|
From: Doug C. <cu...@ap...> - 2008-02-28 22:37:31
|
Ning Li wrote:
> In the case of one updateable replica, if the updateable replica is down,
> we need to make another replica updateable. The down side is that
> the shard is not updateable during the switch. But it should be short
> and thus be fine for some applications. The complexity involved with
> all updateable replicas is conflict resolution...
A unique updatetable index per document would be nice, but I'm not yet
entirely convinced it is practical.
Say your client fetches the ring of nodes from the master, then starts
adding documents. In the meantime, the master updates the list of
nodes, and a second client gets the new, modified ring. In this case,
two clients could update different nodes for the same document.
Another scenario is that a switch is congested, and some clients are
unable to connect to an index to update it, while other clients can
connect to it. The clients that cannot connect update a different node
for the same documents.
Perhaps we could guard against these by having clients "lease" the ring
from the master. Then the master could make sure that it doesn't issue
a new version of the ring until all leases to the old version have
expired. The master could choose to republish the ring every five
minutes. A node that leases the ring four minutes into a lease window
would only get a one minute lease. But all nodes would then hammer the
master for a new version at the same time, every five minutes. Can you
think of a better way?
Unless we can come up with a foolproof mechanism or somesuch, I think
we'll have to handle the case where multiple indexes are updated in
their overlap and must reconcile these updates.

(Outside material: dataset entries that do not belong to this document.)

/-! ## Teams that start (R21 to R23, R32, R59) -/

/-- R21, R23, R32, R56, R59, R378, R399: a warp as its team starts: 32 threads with empty stacks, one split at the entry,
and the uniform file zero but for k58 to k63. -/
def fresh (w : Warp) (team core n index : Nat) (f : TeamForm) (r : LaunchRecord) (shared : Dword) : Prop :=
  w.team = team ∧ w.w = n ∧ w.core = core ∧ w.sliceCore = core ∧ w.place = .resident ∧ w.stopped = [] ∧
    w.threads.map (fun t => (t.lane, t.stack, t.fp)) = (List.range 32).map (fun l => (l, [], 0)) ∧
    w.cur = some ⟨0xFFFFFFFF, f.entry, 0, 0, .ready⟩ ∧ w.others = [] ∧ w.join = [] ∧ w.flags = 0 ∧ w.kp = 0 ∧
    w.cnt = [0, 0, 0, 0] ∧ w.vlimit = 0x01000000 ∧ w.perf = r.perf ∧ w.handler = none ∧ w.ch15 = [] ∧
    (∀ i < 58, kGet w.k i = 0) ∧ kGet64 w.k 58 = shared ∧ kGet64 w.k 60 = r.argBase ∧ kGet w.k 62 = r.argBytes ∧
    kGet w.k 63 = BitVec.ofNat 32 index ∧
    w.lfsr = (let l := r.seed ^^^ BitVec.ofNat 16 (index * f.warps + n); if l = 0 then 0xACE1 else l)

/-! ## Clocks and the host function (R14, R377 to R385, R468) -/

/-- The state with another cluster. -/
def withCluster (s : Machine.State) (n : Nat) (c : Cluster) : Machine.State := withDev s (s.dev.setCluster n c)

/-- R377, R378: the lane cycles that a front-end cycle has: none or one at half rate, which it has in every second cycle,
one at equal rate and two at double rate; during a transition the lower of the two rates holds. -/
def laneCycles (c : Cluster) : Nat :=
  let low := match c.transition with
    | none => c.level
    | some old => min old c.level
  if low ≤ 2 then (if c.clock % 2 = 0 then 1 else 0) else if low ≤ 5 then 1 else 2

/-- R382: a request of MAP_REQ, by its bytes. -/
def mapField (v : BitVec 256) (off n : Nat) : Nat := v.toNat / 2 ^ (8 * off) % 2 ^ (8 * n)

/-! ## Traps at issue (R142, R386, R405, R406) -/

/-- The instruction traps, where the warp can take the trap: it has no other effect, and the warp enters its handler. -/
def raises (s : Machine.State) (id : Nat) (w : Warp) (i : Instr) (p : Posted) : Prop :=
  w.posted = [] → ∀ d, Enters s.host (withTrap s id p) id { w with posted := [p] } p d →
    ∃ t, exec i s = .next t ∧ entered s.dev id w p d t

/-- What the instructions on words, on pairs and on memory need. -/
def operandNeed (i : Instr) : Option Need :=
  match wordForm i, pairForm i, memoryForm i with
  | some o, _, _ => some (Need.of o.bytes o.w o.pops 1)
  | _, some o, _ => some (Need.of 2 o.w o.pops o.pushes)
  | _, _, some (w, _, f) => some (memoryNeed i w f)
  | _, _, _ => none

/-! ## Rounding (R83, R87, R88) -/

/-- The value of a finite number. -/
def rational : FpNum → Rat
  | .fin neg m e _ => (if neg then -1 else 1) * m * (2 : Rat) ^ e
  | _ => 0

/-- A finite value of a format. -/
def FiniteIn (f : FloatFormat) (y : Rat) : Prop := ∃ c n m e, c < 2 ^ f.bits ∧ f.decode c = .fin n m e false ∧ rational (.fin n m e false) = y

end Sys2Proof.Safety
end

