/-- R203, R387, R389, R393: `brk` and `trap` save the frame and enter the handler, in a warp with nothing in flight
whose handler area is mapped and writable. A split whose wait is over, or that is in a transfer, is saved as ready, which is the
model's reading (notes/assumptions/27.md). -/
def Obligations.TrapInstructionsEnterHandler : Prop :=
  ∀ (i : Instr) (bytes : Nat) (cause : BitVec 8) (code : BitVec 16),
    (∃ b c, i = .brk b c ∧ bytes = 2 ∧ cause = 0x17 ∧ code = BitVec.setWidth 16 c) ∨
      (∃ b, i = .trap b code ∧ bytes = 4 ∧ cause = 0x16) →
    ∀ (s : Machine.State) (id : Nat) (w : Warp) (sp : Split) (l : Launch) (d d' : Dev),
      Ready s id w sp (Need.of bytes false 0 0) → w.handler = none → w.place = .resident → w.posted = [] →
      Quiet s.dev id → s.dev.launchOf w.team = some l →
      let p : Posted := ⟨s.dev.nextId, cause, 0, code, sp.mask, sp.pc, 0, 0, []⟩
      let base := s.dev.handlerBase w.team w.w
      let at_ := withTrap s id p
      let w₁ : Warp := { w with posted := [p] }
      (savedDev at_ id w₁).areaWritable s.host (s.dev.slotOf w.team) w.core base = .ok d →
      d.writeVa s.host (s.dev.slotOf w.team) w.core base (trapFrame (savedWarp at_ id w₁) p []) = .ok d' →
        ∃ t w', exec i s = .next t ∧ t.dev.mem = d'.mem ∧ t.dev.warp? id = some w' ∧
          inHandler w w' (BitVec.ofNat 57 l.record.trapEntry.toNat) base cause

/-- R395, R396: `rte` restores the splits, the join stack and the uniform file from the frame, the stacks from where
they were kept, and leaves handler mode. Each record gives a split: its mask, its PC, its depth (the cells above a lower depth
are discarded, and those up to a higher one hold 0), nothing resident, and its state: states 0, 3 and 4 resume ready; state 1
waits at its `join`, and state 2 at its `wsync`, where the arrival passes its checks again. That a split set aside in a
`bar.sync` (state 3) resumes ready after it, and what an arrival that fails its checks does, are notes/assumptions/42.md. -/
def Obligations.ReturnFromTrap : Prop :=
  ∀ (s : Machine.State) (id : Nat) (w : Warp) (sp : Split) (hd : Handler) (bs : List Byte) (d : Dev),
    Ready s id w sp (Need.of 4 false 0 0) → w.handler = some hd → s.dev.earlier (.warp id) w.live = [] →
    s.dev.readVa s.host (s.dev.slotOf w.team) w.core (s.dev.handlerBase w.team w.w) 0x2D00 = .ok (bs, d) →
    d.frameFault w bs = none →
      let w' := d.restored w hd bs
      exec .rte s = .next (withDev s
        (((Dev.replayAll id w.replay { d.setWarp id w' with issued := true }).settleWarp id).select id)) ∧
      w'.handler = none ∧ w'.posted = hd.held ∧ w'.replay = [] ∧ w'.k = bytesWords (slice bs 608 256) 64 ∧
      w'.kp = BitVec.ofNat 8 (field bs 864 1) ∧ w'.cur = none ∧
      w'.join = (bytesWords (slice bs 544 64) (field bs 25 1)).reverse ∧
      w'.others.length = field bs 24 1 ∧ w'.threads.map Thread.lane = w.threads.map Thread.lane ∧
      ∀ n < field bs 24 1,
        let at_ := fun (m : Nat) => 32 + 16 * m
        let pc := fun (m : Nat) => BitVec.ofNat 57 (field bs (at_ m) 8 + field bs (at_ m + 14) 1)
        let mask := fun (m : Nat) => BitVec.ofNat 32 (field bs (at_ m + 8) 4)
        let depth := fun (m : Nat) => field bs (at_ m + 12) 2
        let state := fun (m : Nat) => field bs (at_ m + 15) 1
        (∀ l, (mask n).getLsbD l = true → ∀ t ∈ w'.threads, t.lane = l →
          let kept := ((hd.saved.find? fun e => e.1 == l).map Prod.snd).getD []
          t.stack.length = depth n ∧ (depth n ≤ kept.length → t.stack = kept.drop (kept.length - depth n)) ∧
            (kept.length < depth n → t.stack = List.replicate (depth n - kept.length) (.full 0) ++ kept)) ∧
        ∃ x ∈ w'.others, x.mask = mask n ∧ x.pc = pc n ∧ x.c = 0 ∧
          (state n = 0 ∨ state n = 3 ∨ state n = 4 → x.state = .ready) ∧
          (state n = 1 → ∀ (b : Bool) (k : BitVec 7) (top : Mask) (rest : List Mask), w'.join = top :: rest →
            d.instrAt (d.slotOf w.team) w.core (pc n) = some (.join b k) →
              x.state = if mask n &&& top = mask n ∧ k.toNat = depth n then .join else .ready) ∧
          (state n = 2 → (x.state = .wsync ∨ x.state = .ready) ∧
            ((∀ m < n, state m = 2 → pc m = pc n → depth m = depth n) → x.state = .wsync))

I'd imagined each node periodically querying its neighbors for changes
in the range they share. We shouldn't rely on clock synchronization, so
each node would keep the last revision of each neighbor that it has
sync'd with. So, the first time they connect, they pass revision zero
and receive all updates for their overlap. The next time they only need
to retrieve updates since the last.
Documents could also have an application-specified revision. This would
greatly simplify reconciliation, since we could use these to resolve all
disputes in a predictable way: higher revision wins.
Perhaps we'd want two formats for updates sent between nodes: outline
and full, where outline just contains a sequence of <{ADD|DEL}, id,
revision>. Then the retrieving node can process these and determine
which revisions of which ids it needs, then retrieve those as a second step.
This approach is tolerant of network partitoning, and not too
complicated. What do you think?
Doug
|